*** DATA SHOWN Section Begins ***
/-- A descriptor completes: DONE_SEQ advances, a failed one halts the channel. -/
def descDone (side : Side) (c : Nat) (d : Desc) (s : State) : State :=
  let s1 := so side DMA_CH.DONE_SEQ c (d.n + 1) (modChan side c (fun x => { x with descs := x.descs.filter fun e => e.n ≠ d.n }) s)
  if d.status ≠ 0 then chFail side c d.n d.status s1
  else
    let run := (chan side c s1).descs.any fun e => e.started
    prepare side c (dmaWaitTest side c (if cf side DMA_CH.STATE c s1 = 1 && !run then so side DMA_CH.STATE c 0 s1 else s1))

/-- The record's write ends with a status. -/
def crecDone (side : Side) (c st : Nat) (s : State) : State :=
  match (chan side c s).descs with
  | d :: _ => if d.crec = 1 then descDone side c { d with status := worse d.status st } s else s
  | [] => s

/-- The record is written at its translated address. -/
def crecWrite (side : Side) (c addr : Nat) (s : State) : State :=
  match (chan side c s).descs with
  | d :: _ => if d.crec = 1 then mreq side (.crec c) addr 32 false 0 (crecBytes d) s else s
  | [] => s

/-- The oldest descriptor, with every burst resolved, completes: its record first where it asks for one. -/
def descComplete (side : Side) (c : Nat) (s : State) : State :=
  match (chan side c s).descs with
  | [] => s
  | d :: _ =>
    if !(d.started || d.status ≠ 0) || !d.issued || !d.bursts.isEmpty || d.crec ≠ 0 || cf side DMA_CH.STATE c s = 4 then s
    else if !d.flag 7 || d.word 5 % 32 ≠ 0 then descDone side c d s
    else
      let s1 := modDesc side c d.n (fun d => { d with crec := 1 }) s
      match translate side { who := .crec c, eng := 2, ctx := chCtx side c s, va := d.word 5, need := needOf false true false 1 } s1 with
      | (.hit _ a, s2) => crecWrite side c a s2
      | (.miss, s2) => s2
      | (.fault k, s2) => crecDone side c (causeStatus k) s2

/-- DMA_DESCRIPTOR_COMPLETE (R286). -/
def execDmaDescriptorComplete (side : Side) (ch : Chan) (s : State) : Host.Outcome State Fault Refusal :=
  run (descComplete side ch.val) s

/-! ### The ring (R278) -/

/-- TAIL is too far ahead of DONE_SEQ. -/
def tailBad (side : Side) (c : Nat) (s : State) : Bool :=
  decide (2 ^ cf side DMA_CH.RING_LOG2 c s < subMod 32 (cf side DMA_CH.TAIL c s) (cf side DMA_CH.DONE_SEQ c s))

/-- TAIL is written; one too far ahead halts a running channel. -/
def tailWrite (side : Side) (c v : Nat) (s : State) : State :=
  let s1 := so side DMA_CH.TAIL c v s
  if cf side DMA_CH.EN c s = 1 && cf side DMA_CH.STATE c s ≠ 4 && tailBad side c s1 then chFail side c (cf side DMA_CH.DONE_SEQ c s) stCheckFail s1
  else s1

/-- DMA_TAIL_WRITE (R278). -/
def execDmaTailWrite (side : Side) (ch : Chan) (tail : BitVec 32) (s : State) : Host.Outcome State Fault Refusal :=
  run (tailWrite side ch.val tail.toNat) s

/-- A channel fetches its next descriptor. -/
def descFetch (side : Side) (c : Nat) (s : State) : State :=
  let hd := cf side DMA_CH.HEAD c s
  if !chRuns side c s then s
  else if tailBad side c s then chFail side c (cf side DMA_CH.DONE_SEQ c s) stCheckFail s
  else if hd = cf side DMA_CH.TAIL c s || (chan side c s).fetching || decide (8 < (chan side c s).descs.length) then s
  else
    let va := (cf side DMA_CH.RING_BASE c s * 64 + 64 * (hd % 2 ^ cf side DMA_CH.RING_LOG2 c s)) % 2 ^ 64
    let s1 := modChan side c (fun x => { x with fetching := true }) s
    let gen := (chan side c s).gen
    match translate side { who := .ring c gen, eng := 1, ctx := chCtx side c s, va := va, need := needOf true false false 1 } s1 with
    | (.hit _ a, s2) => mreq side (.ring c gen) a 64 false 0 [] s2
    | (.miss, s2) => s2
    | (.fault k, s2) => chFail side c hd (causeStatus k) (modChan side c (fun x => { x with fetching := false }) s2)

/-- DESCRIPTOR_FETCH (R278). -/
def execDescriptorFetch (side : Side) (ch : Chan) (s : State) : Host.Outcome State Fault Refusal := run (descFetch side ch.val) s

/-- A fetch ends: the descriptor joins the channel, or the channel halts with the fetch's status. A fetch from before EN was
cleared is no longer the channel's (R288). -/
def ringRead (side : Side) (c gen st : Nat) (data : List Byte) (s : State) : State :=
  let hd := cf side DMA_CH.HEAD c s
  let s1 := modChan side c (fun x => { x with fetching := false }) s
  if (chan side c s).gen ≠ gen then s
  else if st ≠ 0 then (if cf side DMA_CH.STATE c s = 4 then s1 else chFail side c hd st s1)
  else
    let ws := (List.range 8).map fun k => ofLE ((data.drop (8 * k)).take 8)
    let d : Desc := { n := hd, words := ws, started := false, next := 0, stop := false, status := 0, bursts := [], spans := [], diff := none
                      plain := 0, hdr := [], seg := 0, buf := [], wq := [], crec := 0 }
    let d := if d.bad then { d with status := stCheckFail, stop := true } else d
    so side DMA_CH.HEAD c (hd + 1) (modChan side c (fun x => { x with descs := x.descs ++ [d] }) s1)

/-- The next burst of a channel is the one that asked for a translation: the same descriptor, context and address. -/
def asksSrc (side : Side) (m : XMiss) (c n : Nat) (s : State) : Bool :=
  let x := chan side c s
  x.sx = .asked && m.ctx = chCtx side c s && match current x with | some d => d.n = n && d.srcVa = m.va | none => false

/-- The same of the destination. -/
def asksDst (side : Side) (m : XMiss) (c n : Nat) (s : State) : Bool :=
  let x := chan side c s
  x.dx = .asked && m.ctx = chCtx side c s && match current x with | some d => d.n = n && d.dstVa = m.va | none => false

/-- What a channel learns of a translation it waited for; an answer to a burst that is no longer its next one says nothing. -/
def dmaXlat (side : Side) (m : XMiss) (a : XAns) (s : State) : State :=
  match m.who, a with
  | .ring c g, .hit _ p => if (chan side c s).gen = g then mreq side (.ring c g) p 64 false 0 [] s else s
  | .ring c g, .fault k => ringRead side c g (causeStatus k) [] s
  | .crec c, .hit _ p => crecWrite side c p s
  | .crec c, .fault k => crecDone side c (causeStatus k) s
  | .src c n, a =>
    if !asksSrc side m c n s then s
    else
      match a with
      | .hit l p => readyTest side c (modChan side c (fun x => { x with sx := .got l p }) s)
      | .fault k => reprepare side c (descFail side c n (causeStatus k) s)
      | .miss => s
  | .dst c n, a =>
    if !asksDst side m c n s then s
    else
      match a with
      | .hit l p => readyTest side c (modChan side c (fun x => { x with dx := .got l p }) s)
      | .fault k => reprepare side c (descFail side c n (causeStatus k) s)
      | .miss => s
  | _, _ => s

/-! ### Doorbells, waits, stop (R279, R286 to R288) -/

/-- DMA_RING: a doorbell, or a completion wait. -/
def dmaRing (side : Side) (d : Areq) (s : State) : State :=
  let w2 := d.w2.toNat
  let c := bits w2 0 6
  let wait := bits w2 6 1 == 1
  let tmo := bits w2 10 14
  let bad := headBad d || d.subop != 0 || d.len != 0 || bits w2 7 3 != 0 || decide (2 ^ 24 ≤ w2) || decide (2 ^ 32 ≤ d.w3.toNat) ||
    (wait && !(decide (1 ≤ tmo) && decide (tmo ≤ 16000)))
  let rsp := fun st s => arsp side d.ctx.val d.atag.toNat st 0 0 [] s
  areqGate side bad d rsp (fun s =>
    if chCtx side c s ≠ d.ctx.val then rsp stPartDeny (raiseO side .partDeny false 0 0 [] (countO side .dmaRingDeny s))
    else if !wait then rsp 0 (tailWrite side c d.w3.toNat s)
    else
      dmaWaitTest side c (modOeb side (fun o => { o with waits := o.waits ++
        [{ dma := true, ctx := d.ctx.val, atag := d.atag.toNat, idx := c, target := d.w3.toNat, deadline := ftO side s + 2500 * tmo }] }) s)) s

/-- DMA_RING_DOORBELL (R279). -/
def execDmaRingDoorbell (side : Side) (d : Areq) (s : State) : Host.Outcome State Fault Refusal := run (dmaRing side d) s
/-- DMA_COMPLETION_WAIT (R279). -/
def execDmaCompletionWait (side : Side) (d : Areq) (s : State) : Host.Outcome State Fault Refusal := run (dmaRing side d) s
/-- DMA_WAIT_TIMEOUT (R279). -/
def execDmaWaitTimeout (side : Side) (ctx : Ctx) (atag : BitVec 14) (s : State) : Host.Outcome State Fault Refusal :=
  run (waitTimeout side true ctx.val atag.toNat) s

/-- STOP: an idle channel halts at once. The running descriptor, the last one started, ends with NOT_READY once its bursts
and those of the earlier ones have resolved (R287). -/
def dmaStop (side : Side) (c : Nat) (s : State) : State :=
  if cf side DMA_CH.STATE c s = 4 then s
  else
    match ((chan side c s).descs.filter fun d => d.started).getLast? with
    | none => chHalt side c stNotReady s
    | some d => so side DMA_CH.STOP c 1 (descFail side c d.n stNotReady s)

/-- DMA_STOP (R287). -/
def execDmaStop (side : Side) (ch : Chan) (s : State) : Host.Outcome State Fault Refusal := run (dmaStop side ch.val) s

/-- ERR cleared: the halt ends and the channel resumes. -/
def dmaErrClear (side : Side) (c : Nat) (s : State) : State :=
  if cf side DMA_CH.ERR c s = 0 then s
  else
    let run := (chan side c s).descs.any fun e => e.started
    reprepare side c (so side DMA_CH.STATE c (if run then 1 else 0) (so side DMA_CH.ERR c 0 s))

/-- DMA_ERR_CLEAR (R286). -/
def execDmaErrClear (side : Side) (ch : Chan) (s : State) : Host.Outcome State Fault Refusal := run (dmaErrClear side ch.val) s
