-- ==== Sys2Proof/Machine/LunaOut.lean ====
section
/-! DEFINITION. What a Luna die sends and how a chunk and a step end: results, failures, step reports, done bits, the close of
a step, tasks discarded (R161 to R168, R217). -/

namespace Sys2Proof.Machine

/-! ### Sending (R161, R162, R168) -/

/-- The unit number of a die's reports (R47). -/
def reportUnit (d : Nat) : Nat := 0x7F8 + d

/-- The traces of a seal that fails for want of a SEQ value (R48); an absent key leaves none of its own at a Luna die
(R367). -/
def lunaSealFail (slot unit : Nat) (s : State) : State :=
  if slotKind .ox9 slot s = 2 && (keySlot .ox9 slot s).isSome then seqExhausted .ox9 slot unit s else s

/-- The traces of a step report that cannot be sealed: a request that is not issued (R367). -/
def reportSealFail (d slot unit : Nat) (s : State) : State :=
  if slotKind .ox9 slot s = 2 && (keySlot .ox9 slot s).isSome then seqExhausted .ox9 slot unit s
  else raise .ox9 (Event.mk0 .ox9 .checkFail true (52 + d) 6 slot [na slot] s) (countD (52 + d) .keyAbsent s)

/-- SUBOP of a result (Table 2-5). -/
def resultSubop (rop : Nat) (native part dense : Bool) (adv : Nat) : Nat :=
  rop + native.toNat * 16 + part.toNat * 32 + dense.toNat * 64 + adv * 128

/-- The header of a result or a wide-form packet, before its SEQ. -/
def redHeader (c op status dst unit fmt subop len : Nat) (enc mc : Bool) (comm : Nat) (id : ChunkId) (s : State) : Header :=
  { opcode := BitVec.ofNat 6 op, vc := 2, status := BitVec.ofNat 4 status
    part := BitVec.ofNat 12 (gx LUNA_CTX.PART c s), srcEp := BitVec.ofNat 12 (gx FWD_CTRL.OX9_EP 0 s)
    dstEp := BitVec.ofNat 12 dst, tag := 0, enc := enc
    w1 := BitVec.ofNat 64 (mkChunkWord comm id.chunk id.tree id.step unit fmt), len := BitVec.ofNat 13 len, scope := 2
    lcId := if op = opRRESULT then BitVec.ofNat 12 (gx LUNA_CTX.LC_ID c s) else 0
    keySlot := BitVec.ofNat 13 (if enc then gx LUNA_CTX.KEY_OUT c s else 0), subop := BitVec.ofNat 8 subop, mc := mc
    mcg := if mc then BitVec.ofNat 15 (gx LUNA_CTX.RESULT_MCG c s) else 0, ageStamp := stampNow s, seq := 0 }

/-- A packet of a Luna die sealed under the key its cache holds (R371); none where it cannot be. -/
def lunaSeal (d unit : Nat) (h : Header) (payload : List Byte) (s : State) : Option (Packet × State) :=
  if keyCached d h.keySlot.toNat s then sealPacket .ox9 2 unit unit h payload s else none

/-- A reduction packet sealed where the context encrypts, in clear with its digest otherwise; none where it cannot be
sealed. -/
def formRed (d : Nat) (h : Header) (payload : List Byte) (s : State) : Option (Packet × State) :=
  if h.enc then lunaSeal d h.unit h payload s else some (clearRed h payload, s)

/-- A packet of a Luna die enters forwarding. -/
def lunaSend (d : Nat) (pk : Packet) (s : State) : State := enter (.die (Fin.ofNat 64 (52 + d))) pk false s

/-- A failure result: its STATUS, no payload. One that cannot be sealed goes in clear (log entry 43, DEDUCED). -/
def sendFailure (d cl : Nat) (id : ChunkId) (rop : Nat) (native : Bool) (fmt status : Nat) (s : State) : State :=
  let c := id.comm
  let unit := 1 + logicalOf (lowestCore d cl s) s
  let enc := gx LUNA_CTX.ENC c s == 1
  let h := redHeader c opRRESULT status 0 unit (outFmt c fmt s) (resultSubop rop native false false (gx LUNA_CTX.LC_ADV c s))
    0 enc true c id s
  match formRed d h [] s with
  | some (pk, s1) => lunaSend d pk s1
  | none => lunaSend d (clearRed { h with enc := false, keySlot := 0 } []) (lunaSealFail h.keySlot.toNat unit s)

/-! ### Done bits, tasks, removal -/

/-- A chunk's done bit is set. -/
def isDone (d : Nat) (id : ChunkId) (s : State) : Bool := (lctx d id.comm s).done.contains id

/-- The done bit of a chunk set; a DORMANT context has none. -/
def setDone (d : Nat) (id : ChunkId) (s : State) : State :=
  if (lctx d id.comm s).st = 0 || isDone d id s then s
  else modCtx d id.comm (fun x => { x with done := x.done ++ [id] }) s

/-- The cores of a die. -/
def dieCores (d : Nat) : List Nat := (List.range 108).map (108 * d + ·)

/-- Every task of a chunk leaves every core of the die, the one that runs included (R217; log entry 44, DEDUCED). -/
def dropTasks (d : Nat) (id : ChunkId) (s : State) : State :=
  (dieCores d).foldl (fun s c =>
    let x := lcore c s
    if x.run.any (fun t => t.id = id) || x.queue.any (fun t => t.id = id) then
      setCore c { x with run := x.run.filter fun t => t.id ≠ id, queue := x.queue.filter fun t => t.id ≠ id } s
    else s) s

/-- A task of a chunk runs or waits on a core of the die. -/
def tasksLeft (d : Nat) (id : ChunkId) (s : State) : Bool :=
  (dieCores d).any fun c => (lcore c s).run.any (fun t => t.id = id) || (lcore c s).queue.any fun t => t.id = id

/-- The chunk's slot is freed. -/
def removeChunk (d : Nat) (id : ChunkId) (s : State) : State :=
  dropTasks d id (modLuna d (fun x => { x with chunks := x.chunks.filter fun c => c.id ≠ id }) s)

/-- The emitting tree of a chunk in verify mode (R169). -/
def emitsHere (id : ChunkId) (s : State) : Bool := gx LUNA_CTX.VERIFY id.comm s == 0 || id.tree == id.chunk % 2

/-- The die of a chunk's other tree. -/
def peerDie (id : ChunkId) (s : State) : Option Nat := chunkDie { id with tree := 1 - id.tree } s

/-- A check record leaves for the emitting die (R169). -/
def sendRecord (id : ChunkId) (failed : Bool) (bitmap : List Nat) (digests : List (BitVec 64)) (cores : List Nat)
    (s : State) : State :=
  match peerDie id s with
  | some p => emit (.checkRecord p { comm := id.comm, chunk := id.chunk, step := id.step, failed := failed, bitmap := bitmap
                                     digests := digests, cores := cores }) s
  | none => s

/-! ### Step reports (R168) -/

/-- The lateness of each slot: 0x3F_FFFF where it is absent from an emitted chunk. -/
def lateness (x : LStep) (n : Nat) : List (Nat × Nat) :=
  (List.range n).map fun k =>
    (k, if x.missing.contains k then 0x3FFFFF
        else min 0x3FFFFE ((SMap.get (fun _ => x.firstFt) x.late k - x.firstFt) / 256))

/-- The entry of highest lateness, the lower slot first. -/
def latest : List (Nat × Nat) → Option (Nat × Nat)
  | [] => none
  | e :: l => match latest l with
    | some b => if e.2 < b.2 then some b else some e
    | none => some e

/-- The first `n` entries in descending order of lateness. -/
def latestN : Nat → List (Nat × Nat) → List (Nat × Nat)
  | 0, _ => []
  | n + 1, l => match latest l with
    | some e => e :: latestN n (l.erase e)
    | none => []

/-- The payload of a step report (Tables 7-6, 7-7). -/
def reportBytes (d c : Nat) (x : LStep) (s : State) : List Byte :=
  let ents := latestN 48 (lateness x (gx LUNA_CTX.NSRC c s))
  toLE 8 (c + x.step * 2 ^ 14 + d * 2 ^ 22 + x.dlHit.toNat * 2 ^ 25 + x.event.toNat * 2 ^ 26) ++
    toLE 8 (x.emitted + x.partials * 2 ^ 24) ++ toLE 8 x.failed ++ toLE 8 x.firstFt ++ toLE 8 (ft s) ++ toLE 8 x.digest ++
    toLE 8 (ents.length + x.missing.length * 2 ^ 10) ++ toLE 8 0 ++
    (ents.map fun e => toLE 4 (e.1 + e.2 * 2 ^ 10)).flatten

/-- The step report of a step that closes. -/
def sendReport (d c : Nat) (x : LStep) (s : State) : State :=
  let p := reportBytes d c x s
  let enc := gx LUNA_CTX.ENC c s == 1
  let h : Header :=
    { opcode := BitVec.ofNat 6 opMSG, vc := 0, status := 0, part := BitVec.ofNat 12 (gx LUNA_CTX.PART c s)
      srcEp := BitVec.ofNat 12 (gx FWD_CTRL.OX9_EP 0 s), dstEp := BitVec.ofNat 12 (gx LUNA_CTX.RPT_EP c s), tag := 0
      enc := enc, w1 := BitVec.ofNat 64 (mkAddr 0 (gx LUNA_CTX.RPT_EP c s) (c + x.step * 2 ^ 14))
      len := BitVec.ofNat 13 p.length, scope := 2, lcId := 0
      keySlot := BitVec.ofNat 13 (if enc then gx LUNA_CTX.KEY_OUT c s else 0)
      subop := BitVec.ofNat 8 (gx LUNA_CTX.RPT_QUEUE c s), mc := false, mcg := 0, ageStamp := stampNow s, seq := 0 }
  if enc then
    match lunaSeal d (reportUnit d) h p s with
    | some (pk, s1) => lunaSend d pk s1
    | none => reportSealFail d h.keySlot.toNat (reportUnit d) s
  else lunaSend d { hdr := h, payload := p, trailer := [] } s

/-! ### The close of a step (R163, R234, R430) -/

/-- The figures of a step whose first contribution has come. -/
def LStep.fresh (n now : Nat) : LStep :=
  { step := n, firstFt := now, emitted := 0, partials := 0, failed := 0, digest := 0, late := [], missing := []
    event := false, dlHit := false, first := none }

/-- The deadline a die holds for a context: as a launch wrote it for the die, else as the last program wrote it. -/
def dieDeadline (d c : Nat) (s : State) : Nat := (lctx d c s).dlReg.getD (gx LUNA_CTX.DEADLINE c s)

/-- Every chunk of the open step in the die's share has its done bit set. -/
def stepComplete (d c : Nat) (s : State) : Bool :=
  let x := lctx d c s
  x.st != 0 && (shareOf d c x.curStep s).all fun id => x.done.contains id

/-- A launch is answered OK once every die is written (R430). -/
def finishLaunches (c : Nat) (s : State) : State :=
  if (List.range 8).any fun d => (lctx d c s).held.isSome then s
  else
    let due := s.monarch.launches.filter fun l => l.1 = c
    due.foldl (fun s l => respond (activeMonarch s) l.2 stOK s)
      { s with monarch := { s.monarch with launches := s.monarch.launches.filter fun l => l.1 ≠ c } }

/-- The open step of a context closes: its report, CUR_STEP, its done bits, the latch of the deadline the die then holds; a
launch that was held is written in the clock after (R430). -/
def closeOne (d c : Nat) (s : State) : State :=
  let x := lctx d c s
  let rec0 := (stepOf d c x.curStep s).getD (LStep.fresh x.curStep (ft s))
  let s1 := if gx LUNA_CTX.RPT_EN c s = 1 then sendReport d c rec0 s else s
  let n := (x.curStep + 1) % 256

  let s2 := modCtx d c (fun y => { y with
    curStep := n
    done := y.done.filter fun id => id.step ≠ x.curStep
    steps := y.steps.filter fun z => z.step ≠ x.curStep
    st := if (stepOf d c n s1).isSome then 2 else 1
    latched := if gx LUNA_CTX.DL_MODE c s1 = 2 then some (dieDeadline d c s1) else none
    dlReg := match y.held with | some v => some v | none => y.dlReg
    held := none }) s1
  finishLaunches c (modLuna d (fun z => { z with records := z.records.filter fun r => !(r.comm == c && r.step == x.curStep) }) s2)

/-- The open step closes where it is complete; so does the next one where it then is. -/
def closeStep (d c : Nat) (s : State) : State :=
  let s1 := if stepComplete d c s then closeOne d c s else s
  if stepComplete d c s1 && (lctx d c s1).curStep ≠ (lctx d c s).curStep then closeOne d c s1 else s1

/-! ### Chunks that end -/

/-- A chunk ends at once with a failure (R162): every task of it goes, its slot is freed, its done bit set; on the checking
die of verify mode the emitting die hears of it instead of the members (R169; log entry 45, DEDUCED). The caller closes the step. -/
def failChunk (d : Nat) (id : ChunkId) (cl rop : Nat) (native : Bool) (fmt status : Nat) (s : State) : State :=
  let s1 := removeChunk d id s
  let s2 := if emitsHere id s1 then sendFailure d cl id rop native fmt status s1 else sendRecord id true [] [] [] s1
  let s3 := modStep d id.comm id.step (fun x => { x with failed := x.failed + 1 }) s2
  countP (gx LUNA_CTX.PART id.comm s3) .lunaChunksFailed (setDone d id s3)

/-- An open chunk fails. -/
def failOpen (d : Nat) (id : ChunkId) (status : Nat) (s : State) : State :=
  match chunkOf d id s with
  | some c => failChunk d id c.cluster c.rop c.native c.fmt status s
  | none => s

/-- The members absent from a chunk. -/
def absentOf (c : LChunk) (s : State) : List Nat :=
  (List.range (gx LUNA_CTX.NSRC c.id.comm s)).filter fun k => !c.bitmap.contains k

/-- The contributor bitmap as bytes (R167). -/
def bitmapLE (c : LChunk) (s : State) : List Byte :=
  ((List.range (ceilDiv (gx LUNA_CTX.NSRC c.id.comm s) 64)).map fun w =>
    toLE 8 (((List.range 64).filter fun b => c.bitmap.contains (64 * w + b)).foldl (fun a b => a + 2 ^ b) 0)).flatten

/-- The term of an emitted chunk in the tensor digest (R165). -/
def digestTerm (id : ChunkId) (payload : List Byte) : Nat := crc64 (toLE 8 (id.chunk + id.tree * 2 ^ 24) ++ payload)

/-- A chunk was emitted with OK: its figures, its slot, its done bit (R161, R165). -/
def chunkEmitted (d : Nat) (c : LChunk) (payload : List Byte) (s : State) : State :=
  let s1 := removeChunk d c.id s
  let s2 := modStep d c.id.comm c.id.step (fun x => { x with
    emitted := x.emitted + 1
    partials := x.partials + c.partialEnd.toNat
    digest := (x.digest + digestTerm c.id payload) % 2 ^ 64
    missing := (absentOf c s).foldl (fun l k => insertSorted k l) x.missing }) s1
  let s3 := countP (gx LUNA_CTX.PART c.id.comm s2) .lunaChunksOk (setDone d c.id s2)
  if c.outRange then countD (52 + d) .lunaOutRange s3 else s3

/-- Partials of a chunk read from staging, one read for each of `n`; a lost word fails the chunk with POISON (R31, R33,
R162). -/
def readStaged (d : Nat) (c : LChunk) (n : Nat) (f : State → State) (s : State) : State :=
  if (silentReads (52 + d) n s).1 then failOpen d c.id stPoison (silentReads (52 + d) n s).2
  else f (silentReads (52 + d) n s).2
*** DATA SHOWN Section Ends ***
WHAT THE TASK ASKS => Using the data above, repeat exactly the lines that begin at the line with "(reportUnit d) s" and end at the line with "written (R430). -/", both ends included.

RESULT OF THE TASK =>
    | none => reportSealFail d h.keySlot.toNat (reportUnit d) s
  else lunaSend d { hdr := h, payload := p, trailer := [] } s

/-! ### The close of a step (R163, R234, R430) -/

/-- The figures of a step whose first contribution has come. -/
def LStep.fresh (n now : Nat) : LStep :=
  { step := n, firstFt := now, emitted := 0, partials := 0, failed := 0, digest := 0, late := [], missing := []
    event := false, dlHit := false, first := none }

/-- The deadline a die holds for a context: as a launch wrote it for the die, else as the last program wrote it. -/
def dieDeadline (d c : Nat) (s : State) : Nat := (lctx d c s).dlReg.getD (gx LUNA_CTX.DEADLINE c s)

/-- Every chunk of the open step in the die's share has its done bit set. -/
def stepComplete (d c : Nat) (s : State) : Bool :=
  let x := lctx d c s
  x.st != 0 && (shareOf d c x.curStep s).all fun id => x.done.contains id

/-- A launch is answered OK once every die is written (R430). -/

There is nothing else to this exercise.